All three operate pretty much the same way, from what I can see. As far as I know, they all require very dry wood to start, and pretty dry wood to run well.

Good luck in your research. You should be able to find threads here covering all three brands, written by actual users.

A couple of other brands of similar design to consider are BioMax (Poland) and Wood Gun (USA).


----------



## Nofossil (May 12, 2008)

From what I've seen, the manufacturers try to make them seem more different than they are. Some dealers have made claims that overstate the differences. As an example, it's true that model X will burn green wood. If you put in very much of it, you won't like the results regardless of the brand.

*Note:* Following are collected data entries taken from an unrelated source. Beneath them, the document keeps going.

-- ==== Sys2Proof/Machine/RegTable.lean ====
section
/-! DEFINITION. Width, reset value, place, access code, develop boundary and seal of every register field,
as the register tables of the manual give them (the rule is cited before each group). -/

namespace Sys2Proof.Machine

/-- Mapping entry `i % 16` of PDO `i / 16` as R429 predefines it: index, subindex and length in bits. -/
def pdoMapDefault (tx : Bool) (i : Nat) : Nat :=
  let n := i / 16
  let slot := 0x8000000 * (n / 4)
  if i % 16 = 0 then slot + (if tx then 0x60410010 else 0x60400010)
  else if i % 16 = 1 then
    if n % 4 = 1 then slot + (if tx then 0x60610008 else 0x60600008)
    else if n % 4 = 2 then slot + (if tx then 0x60640020 else 0x607A0020)
    else if n % 4 = 3 then slot + (if tx then 0x606C0020 else 0x60FF0020)
    else 0
  else 0

/-- Width of a value in bits. -/
def Reg.width : Reg → Nat
  | .SLACK_MIN_CLR | .GUARD_REJ | .SLACK_LOW | .OBS_HALF | .SLACK_LOW_SEEN | .QRESET
  | .QOVF | .QWR_REJ | .QRD_REJ | .QCFG_REJ | .QWM_HIT | .PLL_LOCK
  | .REF_OK | .TB_SRC_ACT | .DL_COARSE | .TB_LOST | .DL_CAL_ERR | .TB_APPLY_REJ
  | .TB_SRC | .TB_APPLY | .Q11_WM | .Q11_FULL | .Q15_DATA | .FAULT
  | .IRQ_EN_Q15 | .IRQ_EN_FAULT | .SEG_RESTART | .SOFTLIM_HIT | .UNDERRUN | .SYNC_LATE
  | .TOL_FAIL | .VEL_EXCESS | .STRETCH | .SYNC_TO | .AHEAD_LOW | .ACC_MODE
  | .ACC_REJ | .ACCEL_DEFERRED | .TARGET_CLAMPED | .LIM_N_HIT | .LIM_P_HIT | .LIM_BOTH
  | .CS_VCLAMP | .CSV_ACC_CLAMP | .STEP_LAG | .LIMN_EN | .LIMP_EN | .HOME_EN
  | .LIMN_POL | .LIMP_POL | .HOME_POL | .LIM_SWAP | .HOMED | .HS_DIR
  | .HOME_MOVE_BACK | .SF_EDGE | .SF_DIR_INV | .SF_RESTART | .ADAPT_EN | .HALL_INV
  | .VOLT_SAT | .WIN_REJ | .SUM_ERR | .OPEN_WIND | .SENSE_LOST | .CUR_PARAM_REJ
  | .STALL | .SAL_LOW | .R_RANGE | .PROBE_ABORT | .VW_CAL_REJ | .OBS_PARAM_REJ
  | .INJ_EN | .INJ_STILL | .OBS_USE_ENC | .VW_UNCAL | .VW_CAL | .RTSEQ_ZERO
  | .RTCONV_ZERO | .PWM_EN | .TRIP_CLR | .LOAD_ALL | .TRIP_ACTIVE | .TRIP_LATCH
  | .FULL_NOW | .PRD_BUDGET | .LOAD_PEND | .DUTY_CLAMP | .TRIP_SEEN | .LOAD_REJ
  | .GRP_REJ | .TRIGO_PWM_EN | .LSP_SHORT | .HSP_SHORT | .BST_UV | .GD_LATCH
  | .SC_SEEN | .ILK_TO | .BST_UV_SEEN | .GD_CLR_REF | .GD_CLR | .ILK_MAX_CLR
  | .VDRV_OK | .DIE_OT | .HARD_OV | .HARD_COAST | .VDRV_UV_SEEN | .HB_LOST
  | .DIE_OT_SEEN | .HARD_OV_SEEN | .GD_APPLY | .BRAKE_EN | .THR_REJ | .BRAKE_REJ
  | .RIDE_THROUGH | .SB_END | .ENC_INV | .Z_POL | .Z_GATE | .ENC_FAULT_CLR
  | .ENC_ALIGN | .CAP_ARM | .CAP_Z | .CAP_ONESHOT | .CAP_SEGTRIG | .CS_PEND
  | .CS_REJ | .CS_LOST | .CS_DONE | .CS_CANCEL | .CAL_START | .CHK_FAIL_SEEN
  | .RETIRED_SEEN | .CAL_REJ | .CAL_FAIL_SEEN | .CH_EN | .CH_COPY | .DIFF
  | .CH_REJ | .SYSCAL_ZERO | .SYSCAL_REF | .SYSCAL_REJ | .SNS_EN | .TH_TABLE
  | .FAIL_SEEN | .TH_TAB_REJ | .THM_PARAM_REJ | .BUDGET_ACT | .BUDGET_OVER | .THR_FROZEN
  | .THR_HOLDING | .THR_AT_FLOOR | .THR_SEEN | .SEQ_NOPATCH | .MIG_REJ | .STRIP_ACTIVE
  | .LINK_EN | .LINK_RESTART | .ROLE_ACT | .FENCE_ACTION | .ACC_RING | .OUT_READY
  | .IN_FULL | .IN_DROP | .OUT_TIMEOUT | .CLAIMED | .SESS_OPEN | .SAFE_BOOT
  | .PROF_SWITCHING | .BOOT_DONE | .TB_NOREF | .VANA_WAIT | .DOM_REJ | .TB_RUNNING
  | .SEG_DISCARDING | .GO_SEEN | .AHEAD_ARMED | .VEL_POSTED | .SOFT_IN | .STILL_CMD
  | .TGT_SET | .TGT_NEW | .MODE_ENTRY | .SP_FULL | .SP_ACK | .DEFER_POSTED
  | .STOP_REQ_SCURVE | .HALTED | .TR_IN | .TARGET_REACHED | .CH_PENDING | .CH_FRESH
  | .CH_STOP | .HM_DIR | .HM_TAKEN | .HM_MOVING_BACK | .HM_LIMITED | .STEP_LEVEL
  | .DIR_LEVEL | .SMP_FRESH | .SMP_OVR | .SMP_SETTLE | .W_SAT | .WINDOWED
  | .WINDOW_ONLY | .FF_POSTED | .OBS_SAL_POSTED | .OBS_PHASE | .R_EVER | .STALL_STAND
  | .PROBE_FOR_CAL | .OBS_BOUND | .R_PROBED | .R_FILTERED | .TRIPPED_H | .TRIPPED_L
  | .TRIP_HELD | .FULL_LAT | .CMP_NEW | .C_FROM_ENGINE | .HIGH_ON | .HALF_PULSE
  | .JOINING | .GROUP_WAIT | .LEG_TEST | .EVT_POSTED | .TRIGO_LEVEL | .BANK_REL
  | .HB_OUT | .TRIPN_LOW | .DIE_HOT | .DIE_UP | .OVER_GD_APPLY | .BUS_HALT
  | .OV_RETURN | .POSTED | .RESUME_SYNC | .RESETTING | .RESET_REFUSED | .ENG_BIST
  | .MIG_WANT | .MIG_COLD | .EPOCH_MOVED | .SEQ_DOWN | .SEQ_EPOCH_MOVED | .SEQ_WAIT
  | .DOM_RESTARTING | .DOM_RESTART_WAIT | .RECLAIM_SEEN | .TAG_BUSY | .TAG_QUARANTINE | .CAN_OFF
  | .EMCY_SENT | .AUDIT_LIVE | .PATH_LOGGED | .X_HELD | .FULL_CUR | .LOW_CUR
  | .BST_BAD | .FAULTN_LOW | .MGR_FAULTN | .FR_HELD | .SPD_DISCARD | .SPD_REF_OK
  | .SPD_REV | .SMP_SKIP | .SMP_DONE | .SMP_TRIP | .HALF_TURN | .PORT_CUT
  | .AUX_CUT | .AUX_SETTLE | .AUX_NEW | .CHK_PASSED | .CHK_PAIR_CAL | .CONV_RET_DUE
  | .CONV_CALFAIL | .CONV_CAL | .CAL_WAIT | .CAL_ROTATED | .CONV_EPOCH_MOVED | .CONV_EPOCH_DUE
  | .MON_WAIT | .SC_ZERO_OK | .SNS_SINGLE | .SNS_MISSED | .SNS_PEND | .TH_TAB_NEW
  | .TB_RELOCK | .TB_EVER | .LOCKED | .ENUM_OUT | .LANE_WRAP | .RGO_PEND
  | .RS_PEND | .SHEET_ERR | .DEV_EPOCH_DUE | .DEV_HOLD | .M_SEG_SEND | .M_FR
  | .RC_PEND | .RC_HAS_TARGET | .TUN_BUSY | .SPI_OPEN | .SPI_DEAD | .SPI_WRITE
  | .SPI_INC | .RPDO_WAIT | .TPDO_CHG | .TPDO_SENT | .TPDO_STARTED | .COB_WRITTEN
  | .LSS_MODE | .HBC_ON | .HBC_LOST | .RESET_NODE | .COMM_DUE | .XO_BUSY
  | .USB_UP | .PATCH_RUN | .PROF_COMM | .PROF_DEVICE | .ROLE_STRAP | .RING_RESET
  | .OFS_SET | .DEV_FRESH | .DEV_FENCED => 1
  | .PRODUCER | .IRQ_EN_Q11 | .TOL_ACTION | .SF_STATE | .TIA_RANGE | .STALL_ACTION
  | .VW_STATE | .TRIGO_SRC | .SB_STATE | .SB_SCOPE | .CH_MODE | .ENC_CLK
  | .SW_CLK | .SD_CLK | .CAP_HOME | .CAP_LIMN | .CAP_LIMP | .STRIKES
  | .FMT | .AADC_RET | .SCAN_RATE | .AX_DN | .AX_UP | .DEV_LANES
  | .SESS_ROLE | .SESS_PATH | .PATCH_STATE | .LIM_PLAN | .CH_STATE | .OBS_REF_PEND
  | .STALL_NOW | .PROBE_KIND | .PORT_DRIVE | .BST_RUN | .LOAD_LEFT | .ENG_LOST
  | .STRIP_VOTE | .MIG_KILLS | .MISS_RUN | .SEQ_CAUSE | .SEQ_WAIT_CAUSE | .CAN_LOST
  | .DIE_SHORT | .MODE_RESUME | .SPD_DIR | .PORT_SETTLE | .CHK_PHASE | .CHK_CROSS
  | .CHK_REFRUN | .CONV_RET_N | .SC_STEP | .GO_LEFT | .RING_DN | .RING_UP
  | .PATCH_ACTIVE | .PATCH_OK | .PROFSEL => 2
  | .TRIG_SEL | .PLAN_STATE | .SW_STATE | .HOME_STATE | .OBS_MODE | .SRC_STEP
  | .SNK_STEP | .SC_BLANK | .CONV_STATE | .SNS_STATE | .LAST_CAUSE | .STRIP_SLOT
  | .LINK_STATE | .DEV_STATE | .PROF_ACTIVE | .PROF_TARGET | .DRIVE_STATE | .BLOCK_SEEN
  | .SW_BALL | .HM_REQ | .HALL_SECT | .RT_BACK | .STRIP_NEXT | .NMT_STATE
  | .HALL_STATE | .CONV_BUSY | .CONV_REDO | .INJ_N | .DOM_REQ_PATH => 3
  | .QSIZE_LOG2 | .SLOT_ENGINE | .SLOT_EPOCH | .SEG_STATE | .STOP_CAUSE | .CS_MISS_MAX
  | .SF_SMOOTH | .GROUP | .SC_THR | .PWR_STATE | .ENC_N | .SW_N
  | .SD_N | .SPD_WIN | .CAP_TRIGO | .CONV_EPOCH | .AVG_N | .SHIFT
  | .SYSCAL_WHY | .THR_FLOOR | .OWN_EPOCH | .LANE_OK | .DEV_EPOCH | .PROF_VALID
  | .BOOT_STAGE | .DOM_REJ_CODE | .EVENT_SEQ | .MAP_GROUP | .STOP_REQ | .AFTER_STOP
  | .CH_MISSED | .W_SUM | .HB_COUNT | .HB_SEEN | .STRIP_ENG | .MIG_TARGET
  | .MISS_WINDOW | .SEQ_EPOCH | .DOM_EPOCH | .TAG_HELPER | .TAG_EPOCH | .COMM_ERR
  | .CAP_SEQ | .BUDGET_STK | .DL_FAILS | .DEV_MISS | .SESS_DROPS => 4
  | .HD_WIN_EVERY | .PRESC_ZERO | .TRIGO_PORT | .BRAKE_PORT | .BUS_STAT | .BUS_SEEN
  | .FB_FLAGS | .THR_STEP | .RED_LOST | .RING_POS | .LINK_FLAGS | .RESET_CAUSE
  | .HD_COUNT | .HD_LOW | .OBS_CYC | .PRESC_CNT | .NO_POST_RUN | .ERR_COUNT
  | .CONV_PASSES | .THR_HFLOOR | .BUDGET_N | .SPI_BITS | .RPDO_N | .TPDO_N => 5
  | .RES_BAND | .REG_STAT | .SAL_MIN | .BRAKE_HYST | .NB0 | .NB1
  | .NB2 | .NEAR_BAND | .CLOSE_BAND | .RING_SIZE | .RING_EXPECT | .BST_EXEMPT
  | .STRIP_CYCLES | .SNS_PASSES => 6
  | .TAGS_INFLIGHT | .TAGS_QUAR | .CFG_PRD | .CFG_CMPA | .CFG_CMPB | .SYSCAL_CH
  | .STAGED | .TRIP_FREE | .CONV_NOW | .CONV_REDO_CH | .ROUND_POS | .SCAN_N
  | .SC_RUN_CH | .SC_ZERO_CH | .LANE_GOOD | .ALIGN_RUN | .RPDO_LEN => 7
  | .SI_REV_MAJOR | .SI_REV_MINOR | .DL_ELEMS | .PORT_ROLE_DEV | .TRIG_WIDTH | .LAST_REJ_CAUSE
  | .ACC_MEMB | .ACC_WAITING | .ACC_PEND | .HOME_FAIL | .CHATTER_MAX | .HOME_EDGES
  | .WIN_ILK | .NOSAMPLE_MAX | .RES_TARGET | .RESERVE | .OBS_STAT | .VW_AGE
  | .REFRESH_LIMIT | .TRIP_LIMIT | .TRIP_RUN | .REFRESH_RUN | .TRIGO_PW | .GD_CAUSE
  | .SB_CMD | .SB_CAUSE | .STILL_WINDOWS | .ILLEGAL_LIMIT | .Q8_DECIM | .PAIR_SUSPECT
  | .THM_AXES | .RATE_MAX | .MIGRATE | .PROF_WAIT | .LAST_REFUSAL | .PORT_ROLE
  | .SLOT_KIND | .MAP_CODE | .MAP_PORT | .MAP_SLOT | .MAP_WAIT | .MAP_ROLE
  | .MAP_KIND | .BANK_SPLIT | .ENG_STATE | .MODE | .MODE_DISP | .DEV_MODE
  | .HOMING_METHOD | .IP_PERIOD | .IP_INDEX | .HM_METHOD | .W_MISS | .W_OPEN
  | .OBS_EMF_RUN | .OBS_HW | .OBS_L_CYC | .DDIE_ROLE | .SB_GROUP | .FAULT_CAUSE
  | .STRIP_BAD_CYCLE | .NODE_ID | .NODE_ID_LSS | .NODE_ID_NEXT | .NODE_ID_ACT | .CAN_MODE
  | .ARB_RATE | .DATA_RATE | .CAN_RED | .RED_WIN | .SYNC_OVERFLOW | .ERROR_BEHAVIOUR
  | .DL_TAP | .ILL_RUN | .SPD_EMPTY | .SNS_FAILS | .SNS_FREEZES | .GO_CARRY
  | .M_MODE | .M_MODE_DISP | .M_RESERVE | .TUNNEL_DEV | .MSG_GRANT | .REG_WIN_CTRL
  | .REG_WIN_STAT | .SPI_STAT | .RPDO_TYPE | .TPDO_TYPE | .TPDO_START | .TPDO_CNT
  | .LSS_BIT | .SYNC_CTR | .PROF_WAITED => 8
  | .SLACK_GUARD | .CUR_BLANK | .REFRESH_WIDTH | .MON_BLANK | .CHK_REF_FAIL | .QG_NC
  | .SLACK_GOOD | .AUX_N => 9
  | .SPARE_MAP | .T_SAMPLE | .VW_MAXAGE | .HS_HOLD_MAX | .VBUS_LOW | .VBUS_BRAKE
  | .VBUS_OV | .ALIGN_MS | .CHECK_TOL | .THR_INTERVAL | .THR_HOLD | .STRIP_INT
  | .DEAD_MAP | .VOTE_LOST_MAP | .AUDIT_HEAD => 10
  | .SF_SCALE | .FB_STAT | .FRAME_BYTES | .NORM_RUN => 11
  | .STALL_COUNT | .PROBE_INT | .CAL_INTERVAL | .GD_BUDGET | .DOM_ON | .DOM_OFF_REQ
  | .DOM_BUSY | .STALL_RUN | .DOM_LEAVING => 12
  | .HALL_OFS | .TD_ETA | .HALL_THETA => 13
  | .QBASE | .INJ_VOLT | .PERIOD | .PERIOD_DEV | .SMP_CODE | .PERIOD_LOADED
  | .PERIOD_LONG => 14
  | .QRD | .QWR | .QLEVEL | .QWMARK | .SEG_PTR | .LAST_REJ_PTR
  | .STALL_ANGLE | .DEAD_TIME | .DEAD_DEV | .FETCH_PTR => 15
  | .DEVICE_ID | .SLACK_LAST | .SLACK_MIN | .DEADLINE_MISS | .TAG_WAIT | .TAG_RECLAIM
  | .QDROP | .TB_GAP | .TB_GAP_US | .TICK_STAMP | .CLASH_LOST | .HOST_WR_IGN
  | .SEG_AHEAD | .SEG_AHEAD_WM | .SYNC_TIMEOUT | .SEG_DONE | .SEG_REJ | .SEG_DISCARD
  | .SEG_STRETCH | .ACC_LEAD | .ACC_GO_LOST | .CS_MISS | .HS_CURRENT | .SENSE_RATIO
  | .IFS_MA | .CUR_LIMIT | .RUN_CURRENT | .HOLD_CURRENT | .HOLD_DELAY | .HOLD_RAMP
  | .CR_GAIN | .CR_KI | .SUM_TOL | .HARM3_AMP | .HARM3_PH | .HARM5_AMP
  | .HARM5_PH | .ADAPT_FLOOR | .BL_KP | .BL_KI | .WIND_R_NOM | .WIND_L_NOM
  | .CUR_MEAS_0 | .CUR_MEAS_1 | .CUR_MEAS_2 | .CUR_AMP | .ADAPT_FACT | .NOSAMPLE
  | .WIN_LATE | .VBUS_FF | .D_WIN_RD | .LOAD_ANGLE | .EMF_COLLAPSE | .SALIENCY
  | .PROBE_DELTA | .R_EST | .L_EST | .EMF_EST | .KE_EST | .VW_TEMP
  | .VW_R25 | .VW_CAL_TREF | .STALL_CNT | .TRIP_TOTAL | .TRIP_CLR_REF | .REFRESH_CNT
  | .MON_SKIP | .PWM_EVT_LOST | .LOAD_ALL_GRP | .LOAD_PEND_GRP | .BST_UV_CNT | .ILK_WAIT_MAX
  | .VDRV_MV | .VDRV_UV_CNT | .HB_LOST_CNT | .RT_LIMIT | .RT_STOP_MS | .BUS_COAST_CNT
  | .BRAKE_CNT | .BUS_OV_CNT | .SB_STILL | .SB_CNT | .ILLEGAL_COUNT | .HALL_SKIP
  | .FE_TIME | .CS_COUNT | .CAL_OFS | .CAL_GAIN | .CHK_LAST_DEV | .INJ_DROP
  | .SETTLE_CNT | .ABORT_CNT | .CHK_SKIP | .SYS_OFS_A | .SYS_GAIN_A | .SYS_OFS_B
  | .SYS_GAIN_B | .CH_VAL | .AIN_SYS_OFS | .AIN_SYS_GAIN | .AADC_CHECK_TOL | .CADC_RET
  | .CAL_DEFER | .RETIRE_CNT | .SYSCAL_TARGET | .T_LIM | .NB_LO0 | .NB_LO1
  | .NB_LO2 | .NB_HI0 | .NB_HI1 | .NB_HI2 | .TEMP | .RAW
  | .FAIL_CNT | .TD_RS | .TH_BETA | .TH_R25 | .TH_RPU | .GD_EST
  | .THR_LIMIT | .ABSORBED | .STALE_DROP | .ECC_CORR | .ECC_UNCORR | .STRIP_RUN
  | .STRIP_MISMATCH | .VOTE_SPLIT | .MIGRATIONS | .COLD_TAKE | .ENG_DEAD | .SEQ_RESTARTS
  | .SEQ_WD_CNT | .DOM_RESTARTS | .CAN_LOSS | .TIME_ERR | .FREQ_TRIM | .CRC_ERR
  | .FENCE_CNT | .PATCH_LEVEL | .ROLLBACK_MIN | .CLAIM_CNT | .REFUSALS | .AUDIT_WRAPS
  | .BOOT_TIME | .HALT_OPTION | .POS_WINDOW_TIME | .VEL_WINDOW_TIME | .PROFILE_TYPE | .IP_SUBMODE
  | .W_UNSAT | .W_SUMVAL | .I_BASE | .OBS_TH | .OBS_TH_LAST | .OBS_KE_UPD
  | .OBS_R_UPD | .PROBE_HIGH | .PROBE_N | .CONTROLWORD | .QSTOP_OPTION | .SHUTDOWN_OPTION
  | .DISABLE_OPTION | .ABORT_OPTION | .TAG_QUEUE | .CAN_SILENT | .RED_DUP | .RED_DIFF
  | .INHIBIT_EMCY | .HB_PRODUCER | .INJ_REQ | .SCAN_Q | .CHK_CODE | .SC_ZERO
  | .T_REF | .T_ACC | .SNS_SUB | .TH_TAB_T | .TH_DEV_T | .RING_ID
  | .M_CW | .M_SW | .REG_WIN_COUNT | .RPDO_TIMER | .TPDO_INH | .TPDO_TIMER
  | .TIME_DAYS | .SESS_IDLE => 16
  | .OBS_FRAC => 18
  | .DUTY | .CMP_B | .BUDGET_DUTY => 19
  | .LS_FROM | .LS_TO | .HS_FROM => 20
  | .SPI_ADDR => 24
  | .TIME_MS => 28
  | .TOL_WINDOW | .SEG_VMAX | .VEL_CMD | .STOP_DEC | .LIMIT_DEC | .CS_RESUME_WIN
  | .HOME_DIST_MAX | .HS_BACKOFF | .HOME_IDX_MAX | .SF_COUNT | .SF_LAG_MAX | .OBS_VLOW
  | .CMP_DEV | .VBUS_MV | .ENC_RATIO | .ENC_SPEED | .FE | .FE_LIMIT
  | .MBX_IN | .MBX_OUT | .SVC_HOURS | .ANS_ABORT | .MAP_WAIT_X | .SP_V
  | .PASS_V | .STOP_RATE | .STOP_REQ_RATE | .TARGET_POS | .HOME_OFFSET | .POS_WINDOW
  | .VEL_WINDOW | .MAX_PROFILE_VEL | .PROFILE_VEL | .PROFILE_ACC | .PROFILE_DEC | .QUICK_STOP_DEC
  | .HOMING_SPEED_SW | .HOMING_SPEED_ZERO | .HOMING_ACC | .PROFILE_JERK | .IP_TARGET | .MAX_ACC
  | .TARGET_VEL | .CH_ADJUST | .SF_CREF | .SF_SNAP | .I_Q | .CMP_LAT
  | .C_DEV | .ERR_HIST | .COB_SYNC | .SYNC_PERIOD | .COB_TIME | .COB_EMCY
  | .HB_CONSUMER | .NMT_STARTUP | .AUDIT_SEQ | .SPD_NET | .SPD_EDGES | .CONV_WIN
  | .TH_TAB_R | .TH_DEV_R | .RX_CYC | .CYC_NO | .CABLE | .RS_MISSING
  | .DEV_UP | .M_TARGET | .M_SEG_0 | .M_SEG_1 | .M_SEG_2 | .M_SEG_3
  | .M_POS_ACT | .M_VEL_ACT | .RC_CTRL | .RC_TARGET | .TUNNEL_OBJ | .REG_WIN_ADDR
  | .SEG_PDO_W | .RPDO_COB | .RPDO_MAP | .TPDO_COB | .TPDO_MAP | .REV_SEQ
  | .REVOKE_BELOW | .SESS_ID | .SESS_VALID_TO | .SESS_TOKEN | .CTR_RX | .CTR_TX
  | .PROF_LOGTOK | .UP_WORD => 32
  | .SOFTLIM_LO | .SOFTLIM_HI | .POS_CMD | .HOME_LATCH | .POS_EST | .ENC_POS
  | .FB_SOFTLIM_LO | .FB_SOFTLIM_HI | .ACT_POS | .FB_SNAP => 48
  | .TS | .ACC_GO_T | .CS_T | .RING_OFS | .TICK_LAST | .EV_P
  | .EV_V | .EV_T | .OUT_P | .OUT_V | .HOME_SHIFT | .TAIL_P
  | .TAIL_V | .ARRIVAL | .GO_START | .GO_T | .TGT_P | .SP_P
  | .TR_SINCE | .CH_TARGET | .CH_PREV | .HM_START | .HM_REF | .SF_PREF
  | .W_X | .W_E | .W_IPRED | .W_REF | .W_MEAS | .W_VAPP
  | .W_VNEXT | .HD_PEAK | .HOLD_SINCE | .RAMP_SINCE | .ADAPT_FALL | .BL_Y
  | .VBUS_TICK | .HALL_TICK | .OBS_OMEGA | .OBS_T_LAST | .KE_FINE | .R_FINE
  | .L_FINE | .R_FILT | .R_FILT_TICK | .R_UPD_TICK | .STALL_HOLD | .PROBE_START_T
  | .PROBE_LAST | .PROBE_POS | .W_OPRED | .W_INJNEXT | .W_INJAPP | .W_IRESP
  | .W_RADD | .W_I0 | .OBS_RA | .OBS_RX | .OBS_RC | .PROBE_V
  | .PROBE_I | .SB_STILL_SINCE | .EVT_TICK | .LOAD_TICK | .GROUP_START | .TRIGO_END
  | .HB_TICK | .HB_GOOD | .COAST_GOOD | .BUS_LOW_SINCE | .OV_CLEAR_TICK | .BUS_READ_TICK
  | .SB_HS_TICK | .SEG_ROUTE_END | .STRIP_LAST | .EPOCH_TICK | .MISS_TICK | .CYC_END
  | .SEQ_EPOCH_TICK | .SEQ_SERVED | .SEQ_WD_RECENT | .DOM_EPOCH_TICK | .RECLAIM_TICK | .TAG_SINCE
  | .CAN_RX_TICK | .CAN_GOOD_TICK | .EMCY_TICK | .AUDIT_BASE | .PATH_LOG_TICK | .SF_LAG
  | .ENC_OFS | .SPD_WEND | .SPD_REF | .FE_SINCE | .CS_TICK | .CAL_TICK
  | .CONV_EPOCH_TICK | .T_REF_TICK | .QUAL_TICK | .SNS_MISS | .SNS_SCAN_TICK | .THR_SINCE
  | .THR_HOLD_TICK | .TB_LOSS_TICK | .CYC_TICK | .ENUM_TICK | .RGO_T | .RGO_SEEN
  | .GO_CARRY_T | .RS_T | .RS_SEEN | .DEV_EPOCH_TICK | .TUN_TICK | .TPDO_TICK
  | .TIME_TICK | .HBC_TICK | .HBP_TICK | .Q15_TICK | .SESS_TICK | .DRAWS
  | .SVC_TICK => 64
  | .AUX_OVR | .ACC_RING_MEMB | .TUN_MSG => 256
  | .RPDO_BUF | .TPDO_LAST => 512
  | .AUX_HIST => 4096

They all seem pretty decent. The more important difference may be the quality of support that you get from your dealer. I've talked to some that are outstanding and will help you with a lot of issues beyond just getting a boiler.


----------



## Smurfberry (Oct 6, 2009)

I currently own a Econoburn Gasifier and we are pretty happy with it.  I looked at several before deciding on econoburn.  The big problem that we have with this boiler is the company.  They do not have very good customer service and you feel like you are on your own.  There are a few little design flaws that I hope they are going to fix.  If you cut your own wood like I do you will have to play with the air inlet often as the temperature changes.  I have been trying to design a damper that would be controlled by the water temperature like you find on some indoor wood boilers.  One really nice feature of this stove is we do not burn much wood.  We have a 1350 sq ft house built in 1980, and with infloor radiant heat we burn a little over 10 face cord a year.  And we tend to start our stove around the end of Sept and burn for heat until the end of May.  Depending on how we feel we may burn the boiler all summer for hot water.  I hope this helps.  Feel free to contact me if you have more questions.


----------



## stee6043 (Oct 6, 2009)

You'll find countless posts on all of the models you've mentioned and then some.  For me the decision was between the Tarm and the EKO after quite a lot of research.  The controls are ultimately what pushed me to the EKO and I've been quite happy with it.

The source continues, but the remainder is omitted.